10 Mistakes Exhibitors Make
December 28, 2010
By Reggie Lyons
You’ve got a tremendous investment, not only in money, but also time and hopefully training in marketing your business at trade shows. Don’t get in the way of your own success!
Here are the 10 mistakes I see exhibitors make again and again:
1) Underselling your company with bad graphics: All too often I’ve seen companies represent themselves at trade shows with a patchwork of a “display.” I’ve seen vinyl banners wrapped around foam board, dented or dinged up displays, and a variety of hodgepodge displays. Represent your company in the best light possible. A less-than-professional appearance does not give your prospect confidence in you or your products and services. This type of display will send prospects running to the competition.
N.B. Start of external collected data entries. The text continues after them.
/-- LEAP_DAY and LEAP_HALF follow the UTC count while a leap is pending (R70). -/
def State.leapFlags (s : State) : State :=
  let p := s.flag F.KPR_UTC_STAT_PENDING
  (s.putB F.KPR_UTC_STAT_LEAP_DAY (p && decide ((s.kpr.leapM : Int) - 86400 ≤ s.utcCount))).putB
    F.KPR_UTC_STAT_LEAP_HALF (p && decide ((s.kpr.leapM : Int) - 43200 ≤ s.utcCount))

/-- R70: the window flags set when the UTC count has reached their start. -/
def execLeapWindowOpen (s : State) : Host.Outcome State Fault Refusal := .next s.leapFlags

/-- The arguments of ARM: as a Twivon LEAP carries them, or the value last taken of KPR_LEAP_SEC (R68). -/
def State.leapArgs (s : State) (direct : Option (Nat × Bool)) : Nat × Bool :=
  match direct with
  | some p => p
  | none =>
    let lo := (s.lastWritten A.KPR_LEAP_SEC_LO).toNat
    let hi := (s.lastWritten A.KPR_LEAP_SEC_HI).toNat
    (lo + hi % 65536 * 2 ^ 32, hi / 65536 % 2 == 1)

/-- R68: ARM is refused where M is no midnight or lies no more than 2 s ahead, and whole together with CANCEL; else it
takes effect at the next tick. -/
def State.leapCause (s : State) (direct : Option (Nat × Bool)) (withCancel : Bool) : Nat :=
  let m := (s.leapArgs direct).1
  if withCancel then 4 else (if m % 86400 = 0 then 0 else 1) + (if (m : Int) ≤ s.utcCount + 2 then 2 else 0)

def State.leapArm (s : State) (direct : Option (Nat × Bool)) (withCancel : Bool) : State :=
  if s.leapCause direct withCancel ≠ 0 then s.raise Ev.KPR_LEAP_REFUSED noInst (s.leapCause direct withCancel)
  else s.modKpr fun k => { k with leapNext := some (.arm (s.leapArgs direct).1 (s.leapArgs direct).2) }

def execLeapArm (direct : Option (Nat × Bool)) (withCancel : Bool) (s : State) : Host.Outcome State Fault Refusal :=
  .next (s.leapArm direct withCancel)

/-- R68: CANCEL clears a pending leap at the next tick. -/
def State.leapCancel (s : State) : State := s.modKpr fun k => { k with leapNext := some .cancel }

def execLeapCancel (s : State) : Host.Outcome State Fault Refusal := .next s.leapCancel

/-- The tick's part of R68. -/
def State.leapTick (s : State) : State :=
  match s.kpr.leapNext with
  | none => s
  | some (.arm m del) =>
    ((((s.modKpr fun k => { k with leapNext := none, leapM := m }).putB F.KPR_UTC_STAT_PENDING true).putB
      F.KPR_UTC_STAT_DIR del).leapFlags).raise Ev.KPR_LEAP_ARMED noInst (m % 65536 + (if del then 65536 else 0))
  | some .cancel =>
    ((s.modKpr fun k => { k with leapNext := none }).putB F.KPR_UTC_STAT_PENDING false).leapFlags

/-- The TAI second at which a pending leap changes the offset (R69). -/
def State.leapSecond (s : State) : Int :=
  s.kpr.leapM + s.utcOffset - (if s.flag F.KPR_UTC_STAT_DIR then 1 else 0)

/-- R69: at the leap's TAI second the offset changes by one. -/
def State.leapApply (s : State) : State :=
  if s.flag F.KPR_UTC_STAT_PENDING && s.hasVoted && decide (s.leapSecond ≤ (s.now / lsbPerSec : Nat)) then
    let o := if s.flag F.KPR_UTC_STAT_DIR then s.utcOffset - 1 else s.utcOffset + 1
    ((((s.putI F.KPR_UTC_STAT_OFFSET o).putB F.KPR_UTC_STAT_PENDING false).leapFlags).raise Ev.KPR_LEAP_APPLIED noInst
      (ofSigned 16 o))
  else s

def execLeapApply (s : State) : Host.Outcome State Fault Refusal := .next s.leapApply

/-! ### Live time words (R13, R72, R73) -/

/-- Voted time read live: the reset value before the keepers start; in DARK, where no voted time exists, the spec states no
value (assumption log 3). -/
def State.liveVoted (s : State) : Nat :=
  if s.hasVoted then kt96Of s.now else if s.kpr.started then Config.freeValue s.free % 2 ^ 96 else 0

/-- Keeper `x`'s time read live: its word at the last vote carried on by the voted time since. -/
def State.liveKeeper (s : State) (x : Nat) : Nat :=
  if s.kpr.started then kt96Of ((s.kp x).kt + (s.now - s.kpr.voteNow)) else 0

end Sys2Proof.Machine
end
2) Putting way too much text on your display: You’ve got literally seconds to get someone’s attention as they stroll around the show floor. No one will stop to read a lot of text. Please understand that you cannot tell your entire company story on your tradeshow display.
3) Not promoting your presence at trade shows: So you’ve got a great looking booth and you all ready to go. So where is everyone? Why don’t you have any traffic coming into your booth? What have you done to promote your presence at the show? Let your clients and prospects know about your trade show appearances by using an e-newsletter and social media. Plan the launch of a new product/service around a show to create a buzz. Send invites directly to those prospects that you may not have connected with in the past.
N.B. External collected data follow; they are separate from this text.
-- ==== Sys2Proof/Machine/Dsc.lean ====
section
/-!
DEFINITION. Discipline and holdover (05_discipline_and_holdover.md R128 to R157, R507): the loop and its guardrails, the
states, model and witness commits, oscillator controls and sensors, and the realign command.
-/
namespace Sys2Proof.Machine

open Sys2Proof

def dsInit : Nat := 0
def dsAcquire : Nat := 1
def dsTrackPhase : Nat := 2
def dsTrackFreq : Nat := 3

/-- ACQUIRE, TRACK_PHASE or TRACK_FREQ. -/
def State.tracking (s : State) : Bool := s.dstate == dsAcquire || s.dstate == dsTrackPhase || s.dstate == dsTrackFreq

/-- The followed slot (R144): the selected slot, or the left slot while a switch is pending. -/
def State.followed (s : State) : Option Nat :=
  match s.ref.pend with
  | some p => p.left
  | none => s.selected

/-- A change of state raises DSC_STATE; P is 0 outside TRACK_PHASE, and BW_CLAMP belongs to the loop. PULLING stands until a phase
lock (R144). -/
def State.setDsc (s : State) (st : Nat) : State :=
  if st = s.dstate then s
  else
    let s1 := (s.put F.DSC_STAT_STATE st).raise Ev.DSC_STATE noInst (s.dstate + 16 * st)
    let s2 := if st = dsTrackPhase then s1 else s1.modDsc fun d => { d with p := 0 }
    if s2.tracking then s2 else s2.putB F.DSC_STAT_BW_CLAMP false

/-- The phase loop engages: PULLING sets and the pull-in starts (R144). -/
def State.engage (s : State) : State :=
  ((s.setDsc dsTrackPhase).putB F.DSC_STAT_PULLING true).modDsc fun d =>
    { d with pullStart := s.now, slewSeen := false, lockCount := 0, lastUpd := none }

/-- The clockClass advertised (R145). -/
def State.clockClass (s : State) : Nat :=
  if s.votedCore s.now ≥ bndUnbounded then s.get F.DSC_CLASS_OTHER
  else if s.dstate = dsTrackPhase ∨ s.dstate = dsBridge then s.get F.DSC_CLASS_LOCKED
  else if s.dstate = dsTrackFreq ∨ s.dstate = dsHoldover then s.get F.DSC_CLASS_HOLD
  else if s.dstate = dsFree then s.get F.DSC_CLASS_FREE
  else s.get F.DSC_CLASS_OTHER

/-! ### Frequency words (R136, R137) -/

/-- Every W_o moved by the same increment, in units of 2^-65. -/
def State.bumpW (s : State) (d : Rat) : State :=
  s.modDsc fun c => { c with oscs := c.oscs.map (fun o => { o with w := o.w + d }) }

/-- The cap of R137 on a steering word, in units of 2^-65. -/
def State.freqCapOf (s : State) : Int := (two65 * s.get F.DSC_FMAX_FMAX / 10 ^ 12).floor

/-- Keeper `x`'s steering word: W_o of its oscillator with the part that is the keeper's own, and P in TRACK_PHASE (R136). -/
def State.rawWord (s : State) (x : Nat) : Int :=
  roundRat ((s.osc (s.oscOf x)).w + (if s.dstate = dsTrackPhase then s.dsc.p * two65 / 10 ^ 15 else 0))
    + (s.dsc.moved[x]?).getD 0

/-- The word applied to keeper `x`, capped; a capped word raises DSC_FREQ_LIMIT (R137). -/
def State.steerKeeper (s : State) (x : Nat) : State :=
  let y := s.rawWord x
  let cap := s.freqCapOf
  let s1 := s.raiseIf (decide (cap < (y.natAbs : Int))) Ev.DSC_FREQ_LIMIT noInst x
  (s1.modKp x fun k => { k with steer := max (-cap) (min cap y) }).reformFreq x

def State.steerAll (s : State) : State := [0, 1, 2].foldl (fun (s : State) x => s.steerKeeper x) s

/-- P, capped at DSC_SLEW_MAX; DSC_SLEW_LIMIT at the first capped update of a pull-in (R137). -/
def State.setP (s : State) (p : Rat) : State :=
  let cap : Rat := s.get F.DSC_SLEW_MAX_SLEW
  let isOver := decide (cap < ratAbs p)
  let s1 := if isOver && s.flag F.DSC_STAT_PULLING && !s.dsc.slewSeen then
      (s.raise Ev.DSC_SLEW_LIMIT noInst (detI (s.getI F.DSC_LOOP_PERR_PERR / 4096))).modDsc fun d => { d with slewSeen := true }
    else s
  s1.modDsc fun d => { d with p := max (-cap) (min cap p) }

/-! ### The loop (R133 to R135) -/

/-- The interval of the slot's samples in seconds (R135): 1 s for a PPS pin and GNSS (R505), 64 ticks for the peer (R404), the
interval measured for a packet reference, which delivers as its exchanges come, and a tick for the others (R505). -/
def State.sampleDt (s : State) (n : Nat) (measured : Rat) : Rat :=
  if s.pinKind n = 1 ∨ s.slotType n = 2 then 1
  else if s.slotType n = 5 then 64 * secs lsbPerTick
  else if s.slotType n = 3 then max measured (secs lsbPerTick)
  else secs lsbPerTick

/-- The bandwidth configured for the state, in hertz, and the damping. -/
def State.loopCfg (s : State) (n : Nat) : Rat × Nat :=
  if s.dstate = dsAcquire then ((s.get F.DSC_ACQ_BW_BW : Rat) / 10000, s.get F.DSC_ACQ_BW_ZETA)
  else ((s.get (F.DSC_SLOTn_BW_BW n) : Rat) / 10000, s.get (F.DSC_SLOTn_BW_ZETA n))

/-- wn and zeta in force for samples `dt` seconds apart, and whether the clamp of R135 acts. -/
def State.loopGain (s : State) (n : Nat) (dt : Rat) : Rat × Rat × Bool :=
  let c := s.loopCfg n
  let lim := 1 / (20 * dt)
  (loopWn1 c.2 * min c.1 lim, (c.2 : Rat) / 256, decide (lim < c.1))

/-- Seconds since the loop's last update on this slot; 0 at its first. -/
def State.sinceUpd (s : State) (n t : Nat) : Rat :=
  match s.dsc.lastUpd with
  | some (m, t0) => if m = n ∧ t0 < t then secs ((t : Int) - t0) else 0
  | none => 0
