-- ==== Sys2Proof/Machine/PrtBase.lean ====
section
/-!
DEFINITION. What the port chapters share: a port's state, its mode, its counters, the frames a squash takes back and the
reports to sources (R199, R213, R221, R234, R243).
-/
namespace Sys2Proof.Machine

open Sys2Proof

def lkDisabled : Nat := 0
def lkAcquire : Nat := 1
def lkVerify : Nat := 2
def lkUp : Nat := 3
def lkGated : Nat := 4

def allPorts : List Nat := List.range 20

def State.port (s : State) (p : Nat) : PortState := (s.prt.ports[p]?).getD PortState.blank
def State.modPort (s : State) (p : Nat) (f : PortState → PortState) : State :=
  s.modPrt fun c => { c with ports := listUpd c.ports p f }

def State.link (s : State) (p : Nat) : Nat := s.get (F.PRT_x_STAT_LINK p)
def State.portUp (s : State) (p : Nat) : Bool := s.link p == lkUp
def State.portMode (s : State) (p : Nat) : Nat := s.get (F.PRT_x_CFG_MODE p)
def State.maxLen (s : State) (p : Nat) : Nat := s.get (F.PRT_x_MAXLEN_MAXLEN p)

/-- The pauses a transmit class is under: its port's, and that of its priority (R211, R212). -/
def State.pauseOf (s : State) (p c : Nat) : List (Nat × Nat) :=
  (s.port p).pause.toList ++ (((s.port p).pfc[s.get (F.PRT_x_TXCc_CFG_PRIO p c)]?).getD none).toList

/-- The link state of a port, with the common masks (R222). -/
def State.setLink (s : State) (p st : Nat) : State :=
  ((s.put (F.PRT_x_STAT_LINK p) st).putBit F.PRT_LINK_UP_UP p (st == lkUp)).putBit F.PRT_GATED_GATED p
    (st == lkGated || st == lkDisabled)

/-- Duration of `n` bytes on the wire, in 2^-16 ns (R211): 80 ps, 320 ps, 800 ps or 8 ns a byte. -/
def byteTime (mode : Nat) : Rat :=
  65536 * (if mode = 1 then 80 / 1000 else if mode = 2 then 320 / 1000 else if mode = 3 then 800 / 1000 else 8)

/-- One grid block of the guard band, in 2^-16 ns (R233). -/
def guardBlock (mode : Nat) : Rat :=
  65536 * (if mode = 1 then 64 / 100 else if mode = 2 then 256 / 100 else if mode = 3 then 64 / 10 else 8)

/-- The launch guard band of a port (R214, R233). -/
def State.guardTime (s : State) (p : Nat) : Rat :=
  guardBlock (s.portMode p) * (s.get (F.TSU_x_GUARD_GUARD p) + s.get (F.TSU_x_GUARD_GUARD_AGE p) : Nat)

/-- Squash causes (R257); 0 stands for CANCEL, which only the source's own cancel gives. -/
def sqCancel : Nat := 0
def sqMissed : Nat := 1
def sqLink : Nat := 2
def sqPause : Nat := 3
def sqHandover : Nat := 4
def sqPhase : Nat := 5
def sqStep : Nat := 6
def sqGuardrail : Nat := 7

def sqEpoch : Nat := 8
def sqKey : Nat := 9
def sqEngine : Nat := 10
def sqMemory : Nat := 11

/-- The TSU counter of a squash cause (R243): MISSED, CANCEL, LINK, PAUSE, HANDOVER, PHASE, STEP, GUARDRAIL; EPOCH and KEY
reach the TSU as cancels of their source. -/
def squashCounter (p cause : Nat) : Fld :=
  if cause = sqMissed then F.TSU_x_SQ_MISSED_COUNT p else if cause = sqCancel ∨ cause = sqEpoch ∨ cause = sqKey then F.TSU_x_SQ_CANCEL_COUNT p
  else if cause = sqLink then F.TSU_x_SQ_LINK_COUNT p else if cause = sqPause then F.TSU_x_SQ_PAUSE_COUNT p
  else if cause = sqHandover then F.TSU_x_SQ_HANDOVER_COUNT p else if cause = sqPhase then F.TSU_x_SQ_PHASE_COUNT p
  else if cause = sqStep then F.TSU_x_SQ_STEP_COUNT p else F.TSU_x_SQ_GUARDRAIL_COUNT p

/-- A report to a source. -/
def State.report (s : State) (r : PinReport) : State := s.modPrt fun c => { c with reports := c.reports ++ [r] }

/-- A pinned frame taken from its port: its interval and its buffer space are free. -/
def State.pinDrop (s : State) (p : Nat) (f : Pinned) : State := s.modPort p fun c => { c with pinned := c.pinned.erase f }

/-- One pinned frame squashed: its interval and buffer space are free, it is counted, its source gets the one report. A
squash before SLOT counts in TX_PINNED_SQUASH (R234). -/
def State.pinSquash (s : State) (p : Nat) (f : Pinned) (cause hint : Nat) : State :=
  let s1 := (s.pinDrop p f).incr (squashCounter p cause)
  (if f.phase = .launching then s1 else s1.countUp (A.PRT_x_TX_PINNED_SQUASH p)).report ⟨f.src, p, f.tag, .squashed cause hint⟩

/-- Every pinned frame of a port that a condition names, squashed. -/
def State.pinSquashIf (s : State) (p cause hint : Nat) (c : Pinned → Bool) : State :=
  ((s.port p).pinned.filter c).foldl (fun (s : State) f => s.pinSquash p f cause hint) s

/-- The pinned frame of a port that a source knows by a tag. -/
def State.pinOf (s : State) (p src tag : Nat) : Option Pinned := (s.port p).pinned.find? (fun f => f.src == src && f.tag == tag)

/-- A frame goes back to its source as not sent (R199). -/
def State.notSent (s : State) (p src : Nat) (d : List Byte) : State :=
  s.modPrt fun c => { c with done := c.done ++ [.notSent p src d] }

end Sys2Proof.Machine
end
4) Not training your booth staff and discussing proper expectations: So your booth staffers are sitting down instead of engaging with prospects. Are they more concerned with playing games, texting, or chatting away while prospects stroll right by your booth? Make sure you set the proper expectations before the show. Don’t make the assumption that because you have professional sales people they will understand the nuances of how to work in a trade show environment. Staff your booth with people who are as good or better than you!
5) Not listening to your prospects needs: Don’t be so excited to get your message across and sell your product that you miss out on important info about your clients’ needs. Also, be sure to be aware of body language and pick up any visual cues that may help you understand your clients’ needs even better. Take advantage of everything that a face-to-face interaction has to offer.
6) Depending on a fishbowl to bring in qualified leads: Lose the fishbowl! Is this type of giveaway really giving you the qualified leads you are seeking? Be an expert provider of solutions and you don’t necessarily need a generic giveaway contest to drive traffic to your booth.
7) Hauling too much literature to your booth: Most of the literature handed out at trade shows doesn’t make it past the garbage can in your prospects’ hotel room. Instead, write “Show Sample” on a copy of your literature to display at the show, and then get your prospect’s contact info to email or mail the info to them after the show. It will also save you the expense of shipping your heavy literature around. This gives you a great call to action to follow up with your prospect after the show. Explore technology to get information in your prospects hands. QR codes and mobile marketing platforms are great ways to do this.
8) Not planning for trade show success: We don’t plan to fail, we fail to plan! In talking to clients who haven’t seen the results they were expecting, this is something that is very prevalent. If you don’t have a good plan in place you won’t be able to show an ROI to justify future shows and all you’ve really done is waste a lot of time and money. Discuss timelines with your trade show marketing consultant, get feedback from industry peers, do your homework.
9) Not informing your exhibit service partner: Make sure that the service/I&D crews handling the logistics of your booth understand what’s going on with your booth. Get them a lists of shows for the year so that your booth gets from one show to the next, deciding which shows you have time to ship to the advanced warehouse and which events you may have to ship direct to the show. Discuss any unique items such as products in the booth, monitors, height limitations, etc.
10) Not following up on leads: Though is seems like a no-brainer, you need to make sure that your leads are called on in a timely fashion. Discuss next steps, quoting, future meetings, and provide any additional information they need. It’s time to deliver on the promises and the expectations that you have set at the show.
Mistakes of course are common and learning from them is the key. What mistakes have you made as an exhibitor or have you seen that can help your peers?